“Il n’y aura aucune transformation possible du système éducatif sans agrandissement des espaces”

Edito du numéro 8 de la revue Marelle
consacré à l'espace (1995)
  • “Nous sommes 27, serrés dans un peu plus de 50 m2. Enlevées les chaises et les tables, chaque enfant dispose à peine de 1 mètre carré où il peut se mouvoir."

 

  • "6 classes côte à côte le long d’un immense couloir, 6 en-dessous. Lorsque l’on sort tous ensemble, et comment faire autrement à midi par exemple, chaque fois je crains la bousculade fatidique où un enfant sera piétiné."

 

  • "La rentrée, avec les files en rang dans la cour, les instits en tête ou en queue, attendant l’ordre qui met en branle les colonnes, me fait chaque fois penser à ces camps de concentrations qui font vomir quand on les regarde à la télé."

 

  • "Cour goudronnée. Nous y sommes 300 ! J’ai honte !"

 

  • "Et dans la classe, comment faire le moindre travail en groupe ? permettre le moindre coin ? Faire rentrer un peu de vie demande chaque fois des trésors d’ingéniosité et cela ne dépasse pas le bocal de poissons qui tient le moins de place. "

 

  • "Un atelier peinture ?! et même de la peinture, il ne faut pas y penser : ne pas renverser le moindre verre d’eau tiendrait de la gageure et courir remplir son verre à l’autre bout du couloir de la folie. On fait du feutre !"

 

  • "Et je ne parle pas de la cantine un véritable enfer."

 

Chaque jour, on survit. Les fiches sont le moindre mal. Parler “réformes pédagogiques” dans ces conditions, c’est de la provocation pure. Et tout le monde attend la délivrance du soir avec avec soulagement.”

 

“Il n’y aura aucune transformation possible du système éducatif sans agrandissement des espaces”.

 

Ce leit-motiv des CREPSC était affiché en grand dans une salle du colloque sur l’illettrisme organisé en 1989 à l’Ecole Normale des Batignoles.

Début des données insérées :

/-- HAZARD of CMP_DET_STATUS is set by the codes 0x2010 to 0x2017 and 0x2019 (02). -/
def hazardBit (c : Code) (s : State) : State :=
  if (0x2010 ≤ c.toNat ∧ c.toNat ≤ 0x2017) ∨ c.toNat = 0x2019 then s.setField Off.detStatus 2 1 1 else s

/-- Notes the first 0x2084: from then on the steps of the program end with the spares-exhausted status (R366, R369). -/
def noteSpares (r : Record) (s : State) : State :=
  if r.code == 0x2084 && s.sparesOut.isNone then { s with sparesOut := some r.seq } else s

/-- Raises a fault record: the one operation by which the device reports an event (R349 to R352, R490, R571). -/
def raise (c : Cause) (s : State) : State :=
  let r := recordOf c s
  let s := { s with mram := { s.mram with nextSeq := s.mram.nextSeq + 1 }, free := s.free + 2 }
  eventEntry r (queueRecord r (noteSpares r (hazardBit c.code (permanentByReplay c r (stepMark r s)))))

/-- Raises several records in order. -/
def raiseAll (cs : List Cause) (s : State) : State := cs.foldl (fun s c => raise c s) s

/-- Does something that belongs to no training step: records raised in it leave the running step as it was. -/
def aside (f : State → State) (s : State) : State :=
  let t := f { s with step := none }
  { t with step := s.step }

/-! ### Running commands and their records -/

/-- Number of an engine. -/
def engineNo : Engine → Nat
  | .matrix => 0
  | .vector => 1
  | .stream => 2

/-- The command an engine is running. -/
def CoreSt.run (k : CoreSt) (e : Engine) : Option Running := Sparse.look (fun _ => none) k.running (engineNo e)

/-- Replaces the command an engine is running. -/
def CoreSt.setRun (k : CoreSt) (e : Engine) (r : Option Running) : CoreSt :=
  { k with running := Sparse.store (fun _ => none) k.running (engineNo e) r }

/-- Applies `f` to the command an engine is running. -/
def modRun (c : CoreRef) (e : Engine) (f : Running → Running) (s : State) : State :=
  s.modCore c (fun k => k.setRun e ((k.run e).map f))

/-- Who causes an event: a running command of an engine or of an update unit, or something else, which has raised the codes `seen` already. -/
inductive Reporter where
  | device (tag : Tag) (seen : List Code)
  | engine (c : CoreRef) (e : Engine)
  | unit (t : Nat)
  deriving DecidableEq, Repr

/-- Raises a record with the tag of the command that causes it, at most one of each code per command (R322). -/
def report (r : Reporter) (x : Cause) (s : State) : State :=
  match r with
  | .device tag seen => if x.code ∈ seen then s else raise { x with tag := tag } s
  | .engine c e =>
    (match (s.core c).run e with
     | some q =>
       if x.code ∈ q.raised then s
       else modRun c e (fun q => { q with raised := q.raised ++ [x.code] }) (raise { x with tag := q.q.tag } s)
     | none => s)
  | .unit t =>
    match (s.uu t).running with
    | some q =>
      if x.code ∈ q.raised then s
      else
        let s := raise { x with tag := q.q.tag } s
        let u := s.uu t
        s.setUU t { u with running := u.running.map (fun q => { q with raised := q.raised ++ [x.code] }) }
    | none => s

/-! ### Tokens -/

/-- Adds to a token counter, saturating with 0x2016 (R34); zero changes nothing. -/
def postToken (c : CoreRef) (n amt : Nat) (tag : Tag) (s : State) : State :=
  let k := s.core c
  let v := (Sparse.look (fun _ => 0) k.tokens n).toNat + amt
  let s := s.setCore c { k with tokens := Sparse.store (fun _ => 0) k.tokens n (BitVec.ofNat 16 (min v 65535)) }
  if 65535 < v then raise { code := 0x2016, unit := s.coreUnit c, tag := tag, epoch := k.placeEpoch } s else s

/-- Sum of the amounts that a list names for counter `n` (R30). -/
def amountFor (l : List TokAmt) (n : Nat) : Nat :=
  total (l.map (fun t => if t.counter.val = n then t.amount.toNat else 0))

/-- Posts a list of amounts: those of one counter add up (R30). -/
def postTokens (c : CoreRef) (l : List TokAmt) (tag : Tag) (s : State) : State :=
  (l.map (fun t => t.counter.val)).eraseDups.foldl (fun s n => if amountFor l n = 0 then s else postToken c n (amountFor l n) tag s) s
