-- ==== Sys2Proof/Machine/Stored.lean ====
section
/-! DEFINITION. How tensors lie in memory: element codes in the stored layouts (R323 to R326), and the copy descriptor
with the bytes that it reads and writes (R327, R330, R334, R338). -/

namespace Sys2Proof.Machine

/-! ### Element codes in the stored layouts -/

/-- Bytes of `n` elements of `w` bits. -/
def packedBytes (w n : Nat) : Nat := (w * n + 7) / 8

/-- The code of `w` bits at element `i` of packed bytes that begin with element 0 (R76, R324). -/
def packedCode (w : Nat) (bs : List Byte) (i : Nat) : Nat :=
  if w = 4 then bits (nth bs (i / 2) 0) (4 * (i % 2)) 4 else byteField bs (i * (w / 8)) (w / 8)

/-- Packs codes of `w` bits (R76). -/
def packCodes (w : Nat) (l : List Nat) : List Byte :=
  if w = 4 then (List.range ((l.length + 1) / 2)).map (fun i => BitVec.ofNat 8 (nth l (2 * i) 0 % 16 + 16 * (nth l (2 * i + 1) 0 % 16)))
  else l.flatMap (fun v => leBytes (w / 8) v)

/-- Position of element (r, c) in the sequence of a blocked matrix of R rows and C columns (R325). -/
def blockedIndex (rows cols r c : Nat) : Nat :=
  let p := r / 256
  let q := c / 256
  let rp := min 256 (rows - 256 * p)
  let cq := min 256 (cols - 256 * q)
  256 * p * cols + 256 * q * rp + (r % 256) * cq + c % 256

/-- Byte and bit position of each bit of FP4 element `e` of a bit-plane sequence of `n` elements (R326). -/
def planeBit (n e j : Nat) : Nat × Nat :=
  let u := e / 1024
  let i := e % 1024
  let left := n - 1024 * u
  let plane := if 1024 ≤ left then 128 else (left + 31) / 32 * 4
  (512 * u + j * plane + i / 8, i % 8)

/-- Bytes of a bit-plane tensor of `n` elements (R326). -/
def planeBytes (n : Nat) : Nat := n / 1024 * 512 + (n % 1024 + 31) / 32 * 16

/-- Bytes that one matrix of a stored tensor reaches from its base (R323 to R326). -/
def layoutBytes (layout : Nat) (w rows cols stride : Nat) : Nat :=
  if rows = 0 ∨ cols = 0 then 0
  else match layout with
    | 0 => stride * (rows - 1) + packedBytes w cols
    | 1 => packedBytes w (rows * cols)
    | _ => planeBytes (rows * cols)

/-- The code of element (r, c) of a stored matrix, from a byte reader relative to its base. -/
def layoutCode (layout w rows cols stride : Nat) (rd : Nat → Byte) (r c : Nat) : Nat :=
  let seqCode (e : Nat) : Nat :=
    if w = 4 then bits (rd (e / 2)) (4 * (e % 2)) 4
    else fromLe ((List.range (w / 8)).map (fun k => rd (e * (w / 8) + k)))
  let planeCode (e : Nat) : Nat :=
    total ((List.range 4).map (fun j => let p := planeBit (rows * cols) e j; 2 ^ j * flag (bit (rd p.1) p.2)))
  match layout with
  | 0 =>
    if w = 4 then bits (rd (r * stride + c / 2)) (4 * (c % 2)) 4
    else fromLe ((List.range (w / 8)).map (fun k => rd (r * stride + c * (w / 8) + k)))
  | 1 => seqCode (blockedIndex rows cols r c)
  | 2 => planeCode (r * cols + c)
  | _ => planeCode (blockedIndex rows cols r c)

/-! ### Stored bytes -/

/-- Positions (row, column) of a blocked matrix in stored order (R325). -/
def blockedOrder (rows cols : Nat) : List (Nat × Nat) :=
  (List.range ((rows + 255) / 256)).flatMap (fun p => (List.range ((cols + 255) / 256)).flatMap (fun q =>
    (List.range (min 256 (rows - 256 * p))).flatMap (fun r => (List.range (min 256 (cols - 256 * q))).map (fun k =>
      (256 * p + r, 256 * q + k)))))

/-- Positions of a matrix in row order. -/
def rowOrder (rows cols : Nat) : List (Nat × Nat) :=
  (List.range rows).flatMap (fun r => (List.range cols).map (fun k => (r, k)))

/-- One plane of a unit of FP4 codes: `n` bytes of bit `j` (R326). -/
def planeOf (e : List Nat) (j n : Nat) : List Byte :=
  (List.range n).map (fun k => BitVec.ofNat 8 (total ((List.range 8).map (fun i => 2 ^ i * flag ((nth e (8 * k + i) 0).testBit j)))))

/-- A sequence of FP4 codes in bit planes (R326). -/
def planesOf (seq : List Nat) : List Byte :=
  (List.range ((seq.length + 1023) / 1024)).flatMap (fun u =>
    let e := (seq.drop (1024 * u)).take 1024
    let n := (e.length + 31) / 32 * 4
    (List.range 4).flatMap (fun j => planeOf e j n))

/-- The stored bytes of a matrix that is one run: blocked, or bit planes in either order (R325, R326). -/
def runBytes (layout w rows cols : Nat) (code : Nat → Nat → Nat) : List Byte :=
  let seq := (if layout = 2 then rowOrder rows cols else blockedOrder rows cols).map (fun p => code p.1 p.2)
  if layout = 1 then packCodes w seq else planesOf seq

/-- Bytes rounded up to a multiple of 4 (R334). -/
def wordUp (n : Nat) : Nat := (n + 3) / 4 * 4

/-- Bytes extended with zeros to whole words (R334). -/
def padWords (l : List Byte) : List Byte := l ++ List.replicate (wordUp l.length - l.length) 0

/-- Runs of bytes, as offset and length, of a stored matrix: its rows where they lie apart in row order, else one run. -/
def matrixRuns (layout w rows cols stride : Nat) : List (Nat × Nat) :=
  if rows = 0 ∨ cols = 0 then []
  else if layout = 0 ∧ stride ≠ packedBytes w cols then (List.range rows).map (fun r => (r * stride, packedBytes w cols))
  else [(0, layoutBytes layout w rows cols stride)]

/-- The runs with the bytes that a matrix of codes puts there. -/
def matrixWrites (layout w rows cols stride : Nat) (code : Nat → Nat → Nat) : List (Nat × List Byte) :=
  let row (r : Nat) : List Byte := packCodes w ((List.range cols).map (code r))
  if rows = 0 ∨ cols = 0 then []
  else if layout = 0 then
    (if stride = packedBytes w cols then [(0, (List.range rows).flatMap row)] else (List.range rows).map (fun r => (r * stride, row r)))
  else [(0, runBytes layout w rows cols code)]

/-- First byte past the last of some runs. -/
def spanEnd (l : List (Nat × Nat)) : Nat := l.foldl (fun m x => max m (x.1 + x.2)) 0

/-- First byte of the first of some runs. -/
def spanStart (l : List (Nat × Nat)) : Nat := match l with | x :: _ => x.1 | [] => 0

/-- Runs moved by an offset. -/
def shiftSpans (k : Nat) (l : List (Nat × Nat)) : List (Nat × Nat) := l.map (fun x => (k + x.1, x.2))

/-! ### The descriptor (R327) -/

/-- A copy descriptor. -/
structure CopyDesc where
  version   : Nat
  srcLayout : Nat
  dstLayout : Nat
  format    : Nat
  dims      : Nat
  pad       : Bool
  bcast     : Bool
  reserved  : Nat
  src       : Dword
  dst       : Dword
  counts    : List Nat
  ss        : List Nat
  ds        : List Nat
  pads      : List Nat
  deriving DecidableEq, Repr

/-- Reads the 64 bytes of a descriptor (R327). -/
def copyDesc (d : BitVec 512) : CopyDesc :=
  { version := bits d 0 8, srcLayout := bits d 8 4, dstLayout := bits d 12 4, format := bits d 16 4, dims := bits d 20 2,
    pad := bit d 22, bcast := bit d 23, reserved := bits d 24 40,
    src := BitVec.ofNat 64 (bits d 64 64), dst := BitVec.ofNat 64 (bits d 128 64),
    counts := (List.range 4).map (fun i => bits d (192 + 16 * i) 16),
    ss := (List.range 3).map (fun i => bits d (256 + 32 * i) 32),
    ds := (List.range 3).map (fun i => bits d (352 + 32 * i) 32),
    pads := (List.range 4).map (fun i => bits d (448 + 16 * i) 16) }

/-- A reserved field that is not zero (R12, R328). -/
def CopyDesc.reservedSet (d : CopyDesc) : Bool :=
  d.reserved != 0 || (List.range 4).any (fun i => decide (d.dims < i) && nth d.counts i 0 != 0) ||
  (List.range 3).any (fun i => decide (d.dims < i + 1) && (nth d.ss i 0 != 0 || nth d.ds i 0 != 0)) ||
  (d.srcLayout != 0 && nth d.ss 0 0 != 0) || (d.dstLayout != 0 && nth d.ds 0 0 != 0)

/-- Count of dimension `i`; a dimension beyond DIMS has one element. -/
def CopyDesc.cnt (d : CopyDesc) (i : Nat) : Nat := if i ≤ d.dims then nth d.counts i 0 else 1

/-- Source stride in bytes of dimension `i`, from 1 to 3. -/
def CopyDesc.sStep (d : CopyDesc) (i : Nat) : Nat := if i ≤ d.dims then 4 * nth d.ss (i - 1) 0 else 0

/-- Destination stride in bytes of dimension `i`, from 1 to 3. -/
def CopyDesc.dStep (d : CopyDesc) (i : Nat) : Nat := if i ≤ d.dims then 4 * nth d.ds (i - 1) 0 else 0

/-- Bits of an element (R323); a scale code takes 8. -/
def CopyDesc.width (d : CopyDesc) : Nat := nth [4, 8, 8, 16, 32, 8] d.format 8

/-- Is the copy a no-operation (R53, R330). -/
def CopyDesc.zero (d : CopyDesc) : Bool := (List.range 4).any (fun i => d.cnt i == 0)

/-- Padding field `i` when PAD_STORE is set. -/
def CopyDesc.padOf (d : CopyDesc) (i : Nat) : Nat := if d.pad then nth d.pads i 0 else 0

/-- Elements of a destination row (R338). -/
def CopyDesc.dstCols (d : CopyDesc) : Nat := d.padOf 0 + d.cnt 0 + d.padOf 1

/-- Rows of a destination matrix (R338). -/
def CopyDesc.dstRows (d : CopyDesc) : Nat := d.padOf 2 + d.cnt 1 + d.padOf 3

/-- The matrices, in ascending order of dimension 3, then 2 (R330). -/
def CopyDesc.mats (d : CopyDesc) : List (Nat × Nat) :=
  (List.range (d.cnt 3)).flatMap (fun a => (List.range (d.cnt 2)).map (fun b => (a, b)))

/-- Offset and length of each run of source bytes: a row in row order, a whole matrix in the other layouts. -/
def CopyDesc.srcSpans (d : CopyDesc) : List (Nat × Nat) :=
  d.mats.flatMap (fun m =>
    let o := m.1 * d.sStep 3 + m.2 * d.sStep 2
    if d.srcLayout = 0 then
      let n := packedBytes d.width (if d.bcast then 1 else d.cnt 0)
      (List.range (d.cnt 1)).map (fun r => (o + r * d.sStep 1, n))
    else [(o, layoutBytes d.srcLayout d.width (d.cnt 1) (d.cnt 0) 0)])

/-- Offset and length of each destination footprint (R334): a row in row order, a whole matrix in the other layouts, which store one run. -/
def CopyDesc.footprints (d : CopyDesc) : List (Nat × Nat) :=
  d.mats.flatMap (fun m =>
    let o := m.1 * d.dStep 3 + m.2 * d.dStep 2
    if d.dstLayout = 0 then
      let n := wordUp (packedBytes d.width d.dstCols)
      (List.range d.dstRows).map (fun r => (o + r * d.dStep 1, n))
    else [(o, wordUp (layoutBytes d.dstLayout d.width d.dstRows d.dstCols 0))])

/-- Do two spans of a list overlap. -/
def overlapping : List (Nat × Nat) → Bool
  | [] => false
  | x :: r => r.any (fun y => decide (x.1 < y.1 + y.2) && decide (y.1 < x.1 + x.2)) || overlapping r

/-- Code of a source element, from a reader of the bytes at SRC onward. -/
def CopyDesc.srcCode (d : CopyDesc) (rd : Nat → Byte) (m : Nat × Nat) (r k : Nat) : Nat :=
  let o := m.1 * d.sStep 3 + m.2 * d.sStep 2
  layoutCode d.srcLayout d.width (d.cnt 1) (d.cnt 0) (d.sStep 1) (fun b => rd (o + b)) r (if d.bcast then 0 else k)

/-- Code of a destination element: a source element, or the zero code of the padding (R338). -/
def CopyDesc.dstCode (d : CopyDesc) (rd : Nat → Byte) (m : Nat × Nat) (r k : Nat) : Nat :=
  if d.padOf 2 ≤ r ∧ r < d.padOf 2 + d.cnt 1 ∧ d.padOf 0 ≤ k ∧ k < d.padOf 0 + d.cnt 0
  then d.srcCode rd m (r - d.padOf 2) (k - d.padOf 0) else 0

/-- What the copy writes, in order: offset from DST and bytes, whole footprints (R329, R330, R334). -/
def CopyDesc.writes (d : CopyDesc) (rd : Nat → Byte) : List (Nat × List Byte) :=
  d.mats.flatMap (fun m =>
    let o := m.1 * d.dStep 3 + m.2 * d.dStep 2
    if d.dstLayout = 0 then
      (List.range d.dstRows).map (fun r =>
        (o + r * d.dStep 1, padWords (packCodes d.width ((List.range d.dstCols).map (fun k => d.dstCode rd m r k)))))
    else [(o, padWords (runBytes d.dstLayout d.width d.dstRows d.dstCols (fun r k => d.dstCode rd m r k)))])

end Sys2Proof.Machine
end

Ce qui ne devrait que du simple bon sens ne crève toujours pas les yeux. Et il faut qu’une émission de télé montre, par contraste, un monde scolaire totalement différent pour qu’on commence à se poser des questions : l’école peut-elle être autre chose ? Pour qu’enfin des enseignants disent : on voudrait bien faire pareil, mais on ne peut pas. Et qu’enfin ils comprennent qu’ils ne peuvent pas PARCE QU’IL N’ONT PAS DE PLACE ! UNIQUEMENT (ou presque) UNE QUESTION D’ESPACE !

Et qu’est-ce qu’il faudra pour que parents, enseignants, DEMANDENT ENFIN DE LA PLACE ? Que violence, drogue, détresse ... n’épargnent plus personne ?

Peut-on continuer à se gargariser de mots tel citoyenneté quand les futurs citoyens sont “élevés” dans des cages à lapins ? C’est comme cela qu’on pense qu’ils vont être citoyens ?

Comment est-il possible que depuis des dizaines d’années, dans la majorité des écoles de France, des enseignants s’évertuent à faire travailler par groupe, conformément aux instructions ministérielles, des enfants qui n’ont même pas 1m2 chacun ? Imagine-t-on un seul chef d’entreprise faire travailler une trentaine d’employés, en plusieurs groupes, dans une salle de 50 m2 ? et ceci 8 heures par jour ?

Aucune des réformes proposées par l’Education Nationale n’a été possible parce que les enfants MANQUAIENT DE PLACE !

Et personne n’a jamais rien dit !

Et maintenant, on veut supprimer les dernières écoles (quelques classes uniques) qui l’ont encore cet espace, qui l’utilisent ... et qui pourraient même témoigner ! Folie.